■ Source data ■
Segment Open

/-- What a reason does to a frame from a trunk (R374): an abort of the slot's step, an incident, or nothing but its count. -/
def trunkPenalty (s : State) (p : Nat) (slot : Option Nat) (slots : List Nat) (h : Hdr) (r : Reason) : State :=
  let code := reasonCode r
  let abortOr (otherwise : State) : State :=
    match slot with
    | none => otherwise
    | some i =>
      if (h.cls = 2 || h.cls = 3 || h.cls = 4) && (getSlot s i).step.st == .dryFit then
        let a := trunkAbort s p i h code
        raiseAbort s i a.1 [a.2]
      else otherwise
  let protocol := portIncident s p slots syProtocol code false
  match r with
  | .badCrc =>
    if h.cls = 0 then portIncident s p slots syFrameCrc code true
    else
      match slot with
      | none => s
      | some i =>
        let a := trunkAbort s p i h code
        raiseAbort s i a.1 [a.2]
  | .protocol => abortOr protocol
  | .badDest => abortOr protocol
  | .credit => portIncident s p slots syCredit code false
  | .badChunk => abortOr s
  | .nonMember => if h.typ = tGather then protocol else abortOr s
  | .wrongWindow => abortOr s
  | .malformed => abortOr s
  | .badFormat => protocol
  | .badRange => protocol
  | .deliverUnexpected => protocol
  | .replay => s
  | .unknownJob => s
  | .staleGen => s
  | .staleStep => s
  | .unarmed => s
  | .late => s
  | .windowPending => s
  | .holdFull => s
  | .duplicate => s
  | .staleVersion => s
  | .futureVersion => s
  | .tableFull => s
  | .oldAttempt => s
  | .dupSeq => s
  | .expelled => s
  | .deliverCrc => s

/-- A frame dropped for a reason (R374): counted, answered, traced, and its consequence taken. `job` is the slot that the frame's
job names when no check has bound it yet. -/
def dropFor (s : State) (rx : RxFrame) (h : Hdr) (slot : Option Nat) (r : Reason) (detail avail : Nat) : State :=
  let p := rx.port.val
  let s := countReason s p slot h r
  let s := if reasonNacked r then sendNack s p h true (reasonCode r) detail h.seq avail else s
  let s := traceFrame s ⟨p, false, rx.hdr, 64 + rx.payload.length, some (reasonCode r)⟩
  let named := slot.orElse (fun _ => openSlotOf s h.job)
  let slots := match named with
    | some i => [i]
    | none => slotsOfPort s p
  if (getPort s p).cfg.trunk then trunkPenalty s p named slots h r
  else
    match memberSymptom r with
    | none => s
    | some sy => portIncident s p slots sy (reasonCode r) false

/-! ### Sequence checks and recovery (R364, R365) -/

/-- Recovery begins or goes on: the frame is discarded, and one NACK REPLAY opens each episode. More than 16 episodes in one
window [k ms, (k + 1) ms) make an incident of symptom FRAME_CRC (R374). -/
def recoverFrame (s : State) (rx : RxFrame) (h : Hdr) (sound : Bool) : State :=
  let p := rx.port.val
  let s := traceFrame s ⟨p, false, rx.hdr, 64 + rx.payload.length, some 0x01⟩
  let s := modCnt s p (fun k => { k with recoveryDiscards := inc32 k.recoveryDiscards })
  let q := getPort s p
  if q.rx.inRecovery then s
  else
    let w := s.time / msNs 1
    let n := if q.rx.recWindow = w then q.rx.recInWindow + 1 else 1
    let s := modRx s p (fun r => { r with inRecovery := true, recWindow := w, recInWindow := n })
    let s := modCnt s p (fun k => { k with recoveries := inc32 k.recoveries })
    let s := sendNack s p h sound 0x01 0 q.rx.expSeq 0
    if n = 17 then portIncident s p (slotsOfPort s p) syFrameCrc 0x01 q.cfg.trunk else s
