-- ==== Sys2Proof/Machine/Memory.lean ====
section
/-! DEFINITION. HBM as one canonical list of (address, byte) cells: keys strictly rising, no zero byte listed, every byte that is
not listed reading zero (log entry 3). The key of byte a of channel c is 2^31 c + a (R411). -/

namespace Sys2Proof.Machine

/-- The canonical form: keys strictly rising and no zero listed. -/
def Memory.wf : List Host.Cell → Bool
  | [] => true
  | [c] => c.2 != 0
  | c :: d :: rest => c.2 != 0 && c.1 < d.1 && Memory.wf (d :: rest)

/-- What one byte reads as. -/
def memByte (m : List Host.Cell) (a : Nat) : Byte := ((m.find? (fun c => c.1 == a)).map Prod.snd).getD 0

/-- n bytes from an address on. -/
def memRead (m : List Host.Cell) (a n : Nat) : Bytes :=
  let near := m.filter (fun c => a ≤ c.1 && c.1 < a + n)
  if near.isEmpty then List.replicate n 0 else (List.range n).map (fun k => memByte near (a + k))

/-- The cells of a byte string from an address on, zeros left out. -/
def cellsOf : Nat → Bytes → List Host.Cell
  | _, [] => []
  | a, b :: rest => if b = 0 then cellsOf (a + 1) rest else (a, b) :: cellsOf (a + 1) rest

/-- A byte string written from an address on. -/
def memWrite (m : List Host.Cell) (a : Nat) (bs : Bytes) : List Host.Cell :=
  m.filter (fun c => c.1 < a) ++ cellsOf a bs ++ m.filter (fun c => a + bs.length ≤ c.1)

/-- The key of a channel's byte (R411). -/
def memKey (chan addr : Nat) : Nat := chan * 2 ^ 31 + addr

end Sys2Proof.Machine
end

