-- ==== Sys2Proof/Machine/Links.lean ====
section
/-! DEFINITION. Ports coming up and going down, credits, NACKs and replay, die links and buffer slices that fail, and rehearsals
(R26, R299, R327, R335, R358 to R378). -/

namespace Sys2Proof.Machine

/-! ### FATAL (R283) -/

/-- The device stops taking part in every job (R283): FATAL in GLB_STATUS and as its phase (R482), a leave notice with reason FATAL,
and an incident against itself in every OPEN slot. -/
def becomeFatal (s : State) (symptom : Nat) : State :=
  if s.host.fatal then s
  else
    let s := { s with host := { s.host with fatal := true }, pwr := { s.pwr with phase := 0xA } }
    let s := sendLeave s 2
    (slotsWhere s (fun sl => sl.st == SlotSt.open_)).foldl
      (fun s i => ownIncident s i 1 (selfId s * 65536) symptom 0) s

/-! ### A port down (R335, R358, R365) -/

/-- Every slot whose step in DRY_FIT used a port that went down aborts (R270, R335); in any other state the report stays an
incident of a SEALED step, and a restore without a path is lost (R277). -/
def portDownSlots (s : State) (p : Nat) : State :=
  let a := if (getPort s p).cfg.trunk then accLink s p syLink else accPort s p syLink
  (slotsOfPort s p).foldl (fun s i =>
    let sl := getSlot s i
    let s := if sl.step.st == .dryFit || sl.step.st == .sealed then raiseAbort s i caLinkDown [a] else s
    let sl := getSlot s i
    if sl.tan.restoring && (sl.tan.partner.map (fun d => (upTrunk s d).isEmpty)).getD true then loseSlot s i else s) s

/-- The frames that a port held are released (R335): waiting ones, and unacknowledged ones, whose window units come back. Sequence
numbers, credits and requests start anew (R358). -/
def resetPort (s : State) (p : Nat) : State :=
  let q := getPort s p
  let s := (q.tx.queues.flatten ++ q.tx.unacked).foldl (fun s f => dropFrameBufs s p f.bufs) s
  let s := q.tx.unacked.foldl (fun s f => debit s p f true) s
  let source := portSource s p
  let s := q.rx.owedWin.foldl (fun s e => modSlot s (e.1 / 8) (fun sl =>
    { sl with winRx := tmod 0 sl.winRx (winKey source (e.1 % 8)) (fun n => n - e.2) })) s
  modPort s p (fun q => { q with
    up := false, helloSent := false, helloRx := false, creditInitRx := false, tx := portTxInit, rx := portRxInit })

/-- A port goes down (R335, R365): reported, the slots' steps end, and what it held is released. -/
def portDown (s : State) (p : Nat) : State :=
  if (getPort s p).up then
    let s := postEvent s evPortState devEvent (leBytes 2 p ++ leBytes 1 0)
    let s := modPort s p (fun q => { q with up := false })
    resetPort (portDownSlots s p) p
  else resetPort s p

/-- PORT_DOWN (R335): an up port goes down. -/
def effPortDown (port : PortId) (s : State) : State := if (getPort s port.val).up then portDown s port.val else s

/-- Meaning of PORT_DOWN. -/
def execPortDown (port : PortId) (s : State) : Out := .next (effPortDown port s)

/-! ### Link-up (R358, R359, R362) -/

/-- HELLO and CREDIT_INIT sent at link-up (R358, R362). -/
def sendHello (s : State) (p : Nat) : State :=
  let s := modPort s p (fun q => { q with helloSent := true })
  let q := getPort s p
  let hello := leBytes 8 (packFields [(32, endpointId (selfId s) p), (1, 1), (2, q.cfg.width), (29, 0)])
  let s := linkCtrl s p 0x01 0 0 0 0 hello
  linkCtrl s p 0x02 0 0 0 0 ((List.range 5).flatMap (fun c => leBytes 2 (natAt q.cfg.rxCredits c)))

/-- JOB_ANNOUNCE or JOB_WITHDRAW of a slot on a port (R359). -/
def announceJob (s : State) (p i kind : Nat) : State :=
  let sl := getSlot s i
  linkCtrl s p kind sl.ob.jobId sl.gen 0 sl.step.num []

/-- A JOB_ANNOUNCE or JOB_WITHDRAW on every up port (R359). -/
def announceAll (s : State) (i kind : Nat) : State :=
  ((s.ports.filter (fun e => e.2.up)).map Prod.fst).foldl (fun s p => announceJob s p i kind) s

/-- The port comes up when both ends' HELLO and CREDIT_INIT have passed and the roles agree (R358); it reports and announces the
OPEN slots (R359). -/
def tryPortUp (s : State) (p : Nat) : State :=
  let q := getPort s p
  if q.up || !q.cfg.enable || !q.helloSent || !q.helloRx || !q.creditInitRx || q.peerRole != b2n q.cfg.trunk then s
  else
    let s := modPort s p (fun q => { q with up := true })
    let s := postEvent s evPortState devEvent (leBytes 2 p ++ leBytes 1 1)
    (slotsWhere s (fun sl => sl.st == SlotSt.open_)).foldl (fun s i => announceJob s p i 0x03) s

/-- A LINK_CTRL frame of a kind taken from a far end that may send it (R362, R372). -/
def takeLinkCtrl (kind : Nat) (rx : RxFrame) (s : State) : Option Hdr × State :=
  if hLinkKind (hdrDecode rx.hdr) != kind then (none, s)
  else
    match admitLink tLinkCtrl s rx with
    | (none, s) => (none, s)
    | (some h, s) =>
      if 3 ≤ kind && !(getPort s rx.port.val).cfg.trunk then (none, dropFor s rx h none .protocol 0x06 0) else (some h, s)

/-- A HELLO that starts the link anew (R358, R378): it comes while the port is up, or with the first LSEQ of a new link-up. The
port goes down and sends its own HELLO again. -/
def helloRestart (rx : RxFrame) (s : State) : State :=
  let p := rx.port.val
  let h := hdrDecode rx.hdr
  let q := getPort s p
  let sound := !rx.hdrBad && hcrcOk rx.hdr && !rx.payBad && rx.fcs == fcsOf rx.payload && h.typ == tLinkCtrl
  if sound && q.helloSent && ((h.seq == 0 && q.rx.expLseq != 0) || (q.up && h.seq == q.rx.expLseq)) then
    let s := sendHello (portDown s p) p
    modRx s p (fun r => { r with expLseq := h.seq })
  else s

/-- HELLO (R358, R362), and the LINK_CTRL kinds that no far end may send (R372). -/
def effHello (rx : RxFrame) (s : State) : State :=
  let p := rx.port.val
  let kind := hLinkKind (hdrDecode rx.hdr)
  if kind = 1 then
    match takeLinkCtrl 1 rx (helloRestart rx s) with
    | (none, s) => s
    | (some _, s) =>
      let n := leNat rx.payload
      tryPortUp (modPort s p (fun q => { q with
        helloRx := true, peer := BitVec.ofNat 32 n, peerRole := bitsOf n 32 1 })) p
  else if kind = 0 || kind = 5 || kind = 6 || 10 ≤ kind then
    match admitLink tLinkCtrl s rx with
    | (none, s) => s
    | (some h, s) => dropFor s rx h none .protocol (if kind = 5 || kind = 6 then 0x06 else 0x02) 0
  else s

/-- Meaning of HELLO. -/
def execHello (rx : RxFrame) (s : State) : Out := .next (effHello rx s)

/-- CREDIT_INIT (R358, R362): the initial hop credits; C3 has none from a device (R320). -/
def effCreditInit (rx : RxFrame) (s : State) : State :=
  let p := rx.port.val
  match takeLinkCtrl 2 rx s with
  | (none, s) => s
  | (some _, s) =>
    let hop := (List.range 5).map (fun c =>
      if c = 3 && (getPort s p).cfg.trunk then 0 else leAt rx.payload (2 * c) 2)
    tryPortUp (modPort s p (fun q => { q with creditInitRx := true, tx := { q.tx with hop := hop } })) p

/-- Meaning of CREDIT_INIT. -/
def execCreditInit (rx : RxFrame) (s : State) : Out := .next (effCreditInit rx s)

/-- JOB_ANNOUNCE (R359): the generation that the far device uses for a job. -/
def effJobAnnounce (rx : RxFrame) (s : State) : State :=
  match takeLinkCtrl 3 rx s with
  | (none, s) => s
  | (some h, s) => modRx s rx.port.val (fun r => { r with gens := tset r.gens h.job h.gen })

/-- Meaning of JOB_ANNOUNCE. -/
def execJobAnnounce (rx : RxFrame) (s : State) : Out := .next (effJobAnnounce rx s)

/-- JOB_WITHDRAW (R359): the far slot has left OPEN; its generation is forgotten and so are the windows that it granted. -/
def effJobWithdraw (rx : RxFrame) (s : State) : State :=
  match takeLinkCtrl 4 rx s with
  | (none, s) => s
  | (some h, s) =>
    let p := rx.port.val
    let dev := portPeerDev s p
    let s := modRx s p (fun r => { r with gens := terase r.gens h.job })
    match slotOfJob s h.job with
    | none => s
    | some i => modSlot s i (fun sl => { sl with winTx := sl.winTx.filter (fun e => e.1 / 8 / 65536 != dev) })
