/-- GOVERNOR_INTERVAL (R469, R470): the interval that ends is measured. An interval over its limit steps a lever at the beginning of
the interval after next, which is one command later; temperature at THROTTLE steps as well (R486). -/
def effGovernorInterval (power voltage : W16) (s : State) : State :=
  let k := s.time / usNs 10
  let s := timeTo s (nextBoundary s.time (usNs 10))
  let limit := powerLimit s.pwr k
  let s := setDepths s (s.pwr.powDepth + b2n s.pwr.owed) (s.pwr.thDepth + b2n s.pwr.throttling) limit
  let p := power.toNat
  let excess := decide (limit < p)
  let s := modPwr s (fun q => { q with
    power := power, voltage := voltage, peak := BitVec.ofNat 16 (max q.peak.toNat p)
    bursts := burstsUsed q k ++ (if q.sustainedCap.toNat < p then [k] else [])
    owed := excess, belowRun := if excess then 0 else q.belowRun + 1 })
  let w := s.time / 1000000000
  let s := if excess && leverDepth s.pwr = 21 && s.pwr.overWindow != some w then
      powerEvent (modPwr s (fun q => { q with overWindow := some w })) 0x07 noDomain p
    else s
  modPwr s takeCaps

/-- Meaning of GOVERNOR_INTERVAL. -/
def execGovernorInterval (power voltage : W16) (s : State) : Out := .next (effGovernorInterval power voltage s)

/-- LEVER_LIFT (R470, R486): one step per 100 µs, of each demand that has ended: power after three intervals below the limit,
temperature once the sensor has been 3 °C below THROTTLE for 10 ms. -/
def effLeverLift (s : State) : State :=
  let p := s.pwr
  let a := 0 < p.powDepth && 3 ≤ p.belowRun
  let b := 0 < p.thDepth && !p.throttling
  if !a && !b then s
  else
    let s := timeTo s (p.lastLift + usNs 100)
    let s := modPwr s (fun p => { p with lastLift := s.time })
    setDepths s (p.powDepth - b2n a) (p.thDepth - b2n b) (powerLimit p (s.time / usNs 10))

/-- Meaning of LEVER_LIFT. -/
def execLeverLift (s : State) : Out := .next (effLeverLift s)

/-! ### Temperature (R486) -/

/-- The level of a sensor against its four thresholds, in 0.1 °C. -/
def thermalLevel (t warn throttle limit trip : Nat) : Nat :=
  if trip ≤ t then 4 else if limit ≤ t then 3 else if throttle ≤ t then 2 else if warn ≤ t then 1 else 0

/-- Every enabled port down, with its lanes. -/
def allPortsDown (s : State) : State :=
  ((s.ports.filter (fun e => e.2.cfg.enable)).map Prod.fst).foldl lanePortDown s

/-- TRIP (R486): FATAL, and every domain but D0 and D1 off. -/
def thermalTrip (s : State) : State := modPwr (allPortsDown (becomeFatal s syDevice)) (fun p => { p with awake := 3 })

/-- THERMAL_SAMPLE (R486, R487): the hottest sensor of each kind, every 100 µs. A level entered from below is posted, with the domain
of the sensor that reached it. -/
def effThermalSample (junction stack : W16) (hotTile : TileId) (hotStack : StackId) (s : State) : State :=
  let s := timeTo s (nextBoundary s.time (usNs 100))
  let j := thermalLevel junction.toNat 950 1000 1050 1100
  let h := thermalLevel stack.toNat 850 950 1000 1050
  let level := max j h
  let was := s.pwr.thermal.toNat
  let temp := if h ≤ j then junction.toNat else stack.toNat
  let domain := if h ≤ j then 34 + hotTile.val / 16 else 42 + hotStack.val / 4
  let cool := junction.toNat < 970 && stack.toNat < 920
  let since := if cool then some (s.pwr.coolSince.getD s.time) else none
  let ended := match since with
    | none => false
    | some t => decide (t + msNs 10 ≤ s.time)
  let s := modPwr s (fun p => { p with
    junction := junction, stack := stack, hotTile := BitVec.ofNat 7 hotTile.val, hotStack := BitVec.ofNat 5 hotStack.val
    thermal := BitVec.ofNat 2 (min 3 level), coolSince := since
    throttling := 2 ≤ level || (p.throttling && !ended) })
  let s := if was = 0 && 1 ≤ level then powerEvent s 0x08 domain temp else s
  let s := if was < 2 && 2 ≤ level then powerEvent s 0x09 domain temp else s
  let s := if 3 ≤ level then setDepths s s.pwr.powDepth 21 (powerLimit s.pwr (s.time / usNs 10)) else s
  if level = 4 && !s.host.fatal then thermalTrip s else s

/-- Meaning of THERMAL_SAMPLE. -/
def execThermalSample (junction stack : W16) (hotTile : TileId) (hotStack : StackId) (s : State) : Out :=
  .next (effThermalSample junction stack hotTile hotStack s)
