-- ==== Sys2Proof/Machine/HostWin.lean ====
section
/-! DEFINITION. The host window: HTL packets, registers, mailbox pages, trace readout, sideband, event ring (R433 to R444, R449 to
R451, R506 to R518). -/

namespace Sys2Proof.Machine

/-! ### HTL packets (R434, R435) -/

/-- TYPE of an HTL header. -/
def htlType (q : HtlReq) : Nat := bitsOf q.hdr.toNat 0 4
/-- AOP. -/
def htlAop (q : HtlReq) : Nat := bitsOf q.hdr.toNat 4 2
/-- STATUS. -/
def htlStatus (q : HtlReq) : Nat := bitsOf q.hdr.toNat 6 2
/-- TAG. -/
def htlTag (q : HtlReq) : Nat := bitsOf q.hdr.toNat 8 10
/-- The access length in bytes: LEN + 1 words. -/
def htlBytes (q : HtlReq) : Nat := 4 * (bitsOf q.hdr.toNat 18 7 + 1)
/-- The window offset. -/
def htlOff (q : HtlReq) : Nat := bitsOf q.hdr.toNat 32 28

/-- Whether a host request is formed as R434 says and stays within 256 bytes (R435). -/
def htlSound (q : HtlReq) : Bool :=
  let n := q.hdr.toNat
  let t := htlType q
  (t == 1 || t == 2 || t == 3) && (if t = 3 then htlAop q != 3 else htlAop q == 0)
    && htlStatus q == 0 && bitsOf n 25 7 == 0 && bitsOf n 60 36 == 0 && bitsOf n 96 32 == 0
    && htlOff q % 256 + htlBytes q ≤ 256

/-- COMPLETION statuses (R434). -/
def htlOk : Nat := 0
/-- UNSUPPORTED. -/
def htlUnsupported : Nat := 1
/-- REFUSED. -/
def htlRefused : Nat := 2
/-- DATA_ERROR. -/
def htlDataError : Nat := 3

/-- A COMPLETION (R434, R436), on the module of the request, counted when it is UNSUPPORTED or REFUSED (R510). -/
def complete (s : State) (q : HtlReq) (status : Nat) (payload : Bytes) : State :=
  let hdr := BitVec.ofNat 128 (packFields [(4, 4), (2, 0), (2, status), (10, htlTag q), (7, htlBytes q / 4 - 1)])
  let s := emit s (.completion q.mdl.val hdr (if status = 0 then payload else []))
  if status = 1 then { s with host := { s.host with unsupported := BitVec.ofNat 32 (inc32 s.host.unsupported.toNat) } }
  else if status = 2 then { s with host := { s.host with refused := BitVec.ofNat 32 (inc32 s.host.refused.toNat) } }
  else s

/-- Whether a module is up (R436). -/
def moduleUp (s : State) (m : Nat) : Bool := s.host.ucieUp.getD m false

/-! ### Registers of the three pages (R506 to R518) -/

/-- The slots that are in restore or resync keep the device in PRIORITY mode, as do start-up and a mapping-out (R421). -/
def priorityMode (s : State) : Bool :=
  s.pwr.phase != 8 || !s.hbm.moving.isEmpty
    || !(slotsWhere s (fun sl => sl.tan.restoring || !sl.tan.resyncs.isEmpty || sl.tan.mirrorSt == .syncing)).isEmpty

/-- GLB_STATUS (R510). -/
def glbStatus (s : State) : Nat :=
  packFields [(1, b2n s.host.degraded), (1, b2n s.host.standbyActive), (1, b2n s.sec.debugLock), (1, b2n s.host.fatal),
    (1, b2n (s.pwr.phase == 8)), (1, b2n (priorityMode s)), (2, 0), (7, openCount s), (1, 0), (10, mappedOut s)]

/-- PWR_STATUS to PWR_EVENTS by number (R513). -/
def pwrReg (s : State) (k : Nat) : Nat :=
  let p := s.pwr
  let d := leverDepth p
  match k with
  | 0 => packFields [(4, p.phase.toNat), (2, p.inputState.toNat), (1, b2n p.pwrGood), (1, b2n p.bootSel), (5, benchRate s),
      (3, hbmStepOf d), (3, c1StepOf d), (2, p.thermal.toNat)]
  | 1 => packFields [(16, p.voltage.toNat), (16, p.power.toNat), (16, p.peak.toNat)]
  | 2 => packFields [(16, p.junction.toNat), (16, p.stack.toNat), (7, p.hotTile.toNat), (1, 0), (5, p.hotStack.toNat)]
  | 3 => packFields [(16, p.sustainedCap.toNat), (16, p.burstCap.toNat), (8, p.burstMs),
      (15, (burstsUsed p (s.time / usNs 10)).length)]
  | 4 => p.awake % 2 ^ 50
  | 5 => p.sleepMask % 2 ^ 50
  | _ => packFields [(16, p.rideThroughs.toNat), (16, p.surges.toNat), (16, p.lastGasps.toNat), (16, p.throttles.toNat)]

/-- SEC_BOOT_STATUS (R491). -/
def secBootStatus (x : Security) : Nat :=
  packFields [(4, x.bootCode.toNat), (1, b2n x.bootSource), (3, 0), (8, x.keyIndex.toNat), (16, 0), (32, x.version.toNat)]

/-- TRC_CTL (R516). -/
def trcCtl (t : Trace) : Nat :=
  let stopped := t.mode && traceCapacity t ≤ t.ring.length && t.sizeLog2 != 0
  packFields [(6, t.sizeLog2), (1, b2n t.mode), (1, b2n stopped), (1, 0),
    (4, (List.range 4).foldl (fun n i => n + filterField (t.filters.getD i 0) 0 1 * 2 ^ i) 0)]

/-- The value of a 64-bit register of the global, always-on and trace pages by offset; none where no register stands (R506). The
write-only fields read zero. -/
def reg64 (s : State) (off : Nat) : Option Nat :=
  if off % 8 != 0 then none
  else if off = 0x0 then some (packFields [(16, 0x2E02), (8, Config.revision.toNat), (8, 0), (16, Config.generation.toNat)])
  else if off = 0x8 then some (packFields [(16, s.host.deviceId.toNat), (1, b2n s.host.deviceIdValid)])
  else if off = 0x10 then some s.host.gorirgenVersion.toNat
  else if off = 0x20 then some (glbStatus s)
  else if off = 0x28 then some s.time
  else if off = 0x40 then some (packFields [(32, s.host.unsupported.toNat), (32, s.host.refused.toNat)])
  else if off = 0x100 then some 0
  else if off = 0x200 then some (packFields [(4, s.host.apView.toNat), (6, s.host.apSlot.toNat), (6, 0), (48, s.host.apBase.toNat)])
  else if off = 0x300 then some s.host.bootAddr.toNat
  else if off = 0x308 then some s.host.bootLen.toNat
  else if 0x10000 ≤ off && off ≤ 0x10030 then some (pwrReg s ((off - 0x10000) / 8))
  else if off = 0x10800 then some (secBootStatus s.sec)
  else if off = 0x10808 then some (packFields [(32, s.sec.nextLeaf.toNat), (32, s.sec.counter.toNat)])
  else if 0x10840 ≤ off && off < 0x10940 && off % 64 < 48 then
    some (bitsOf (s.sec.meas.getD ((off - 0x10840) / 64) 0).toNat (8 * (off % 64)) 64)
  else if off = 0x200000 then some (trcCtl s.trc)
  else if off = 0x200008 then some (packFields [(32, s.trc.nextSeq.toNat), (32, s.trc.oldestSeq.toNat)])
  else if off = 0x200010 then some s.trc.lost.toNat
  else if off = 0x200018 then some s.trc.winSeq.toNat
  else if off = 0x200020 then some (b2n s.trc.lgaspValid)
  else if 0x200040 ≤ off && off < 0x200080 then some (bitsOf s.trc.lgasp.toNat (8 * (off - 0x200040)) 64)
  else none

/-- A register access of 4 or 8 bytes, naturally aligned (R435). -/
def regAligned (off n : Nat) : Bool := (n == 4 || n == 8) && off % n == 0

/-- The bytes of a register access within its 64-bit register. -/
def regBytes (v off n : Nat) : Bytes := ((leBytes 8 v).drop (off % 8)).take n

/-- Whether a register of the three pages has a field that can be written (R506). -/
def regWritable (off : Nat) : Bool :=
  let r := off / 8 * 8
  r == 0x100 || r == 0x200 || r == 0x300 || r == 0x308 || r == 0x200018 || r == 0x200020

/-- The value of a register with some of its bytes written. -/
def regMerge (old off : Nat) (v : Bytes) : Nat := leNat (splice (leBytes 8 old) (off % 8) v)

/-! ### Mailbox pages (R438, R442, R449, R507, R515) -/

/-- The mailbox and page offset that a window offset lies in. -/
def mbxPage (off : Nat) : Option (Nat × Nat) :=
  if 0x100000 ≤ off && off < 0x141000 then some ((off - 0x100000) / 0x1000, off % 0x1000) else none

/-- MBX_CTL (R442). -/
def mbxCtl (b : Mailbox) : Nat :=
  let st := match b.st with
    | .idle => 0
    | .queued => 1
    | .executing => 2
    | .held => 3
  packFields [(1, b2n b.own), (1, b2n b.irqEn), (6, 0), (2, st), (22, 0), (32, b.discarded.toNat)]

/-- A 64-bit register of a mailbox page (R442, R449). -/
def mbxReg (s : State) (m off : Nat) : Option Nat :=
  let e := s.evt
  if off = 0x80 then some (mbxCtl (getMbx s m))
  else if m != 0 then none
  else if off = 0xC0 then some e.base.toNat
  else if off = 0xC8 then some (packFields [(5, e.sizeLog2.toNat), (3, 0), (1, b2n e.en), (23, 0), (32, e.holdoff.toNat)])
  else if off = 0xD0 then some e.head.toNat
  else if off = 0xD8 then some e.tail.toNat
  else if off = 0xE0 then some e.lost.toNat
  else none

Segment Closed

■ Task requirements ■
Write out only the lines from the very start of the entries above to the line that includes "that the frame's", both ends included, each one unchanged.

■ Completed task ■
/-- What a reason does to a frame from a trunk (R374): an abort of the slot's step, an incident, or nothing but its count. -/
def trunkPenalty (s : State) (p : Nat) (slot : Option Nat) (slots : List Nat) (h : Hdr) (r : Reason) : State :=
  let code := reasonCode r
  let abortOr (otherwise : State) : State :=
    match slot with
    | none => otherwise
    | some i =>
      if (h.cls = 2 || h.cls = 3 || h.cls = 4) && (getSlot s i).step.st == .dryFit then
        let a := trunkAbort s p i h code
        raiseAbort s i a.1 [a.2]
      else otherwise
  let protocol := portIncident s p slots syProtocol code false
  match r with
  | .badCrc =>
    if h.cls = 0 then portIncident s p slots syFrameCrc code true
    else
      match slot with
      | none => s
      | some i =>
        let a := trunkAbort s p i h code
        raiseAbort s i a.1 [a.2]
  | .protocol => abortOr protocol
  | .badDest => abortOr protocol
  | .credit => portIncident s p slots syCredit code false
  | .badChunk => abortOr s
  | .nonMember => if h.typ = tGather then protocol else abortOr s
  | .wrongWindow => abortOr s
  | .malformed => abortOr s
  | .badFormat => protocol
  | .badRange => protocol
  | .deliverUnexpected => protocol
  | .replay => s
  | .unknownJob => s
  | .staleGen => s
  | .staleStep => s
  | .unarmed => s
  | .late => s
  | .windowPending => s
  | .holdFull => s
  | .duplicate => s
  | .staleVersion => s
  | .futureVersion => s
  | .tableFull => s
  | .oldAttempt => s
  | .dupSeq => s
  | .expelled => s
  | .deliverCrc => s

/-- A frame dropped for a reason (R374): counted, answered, traced, and its consequence taken. `job` is the slot that the frame's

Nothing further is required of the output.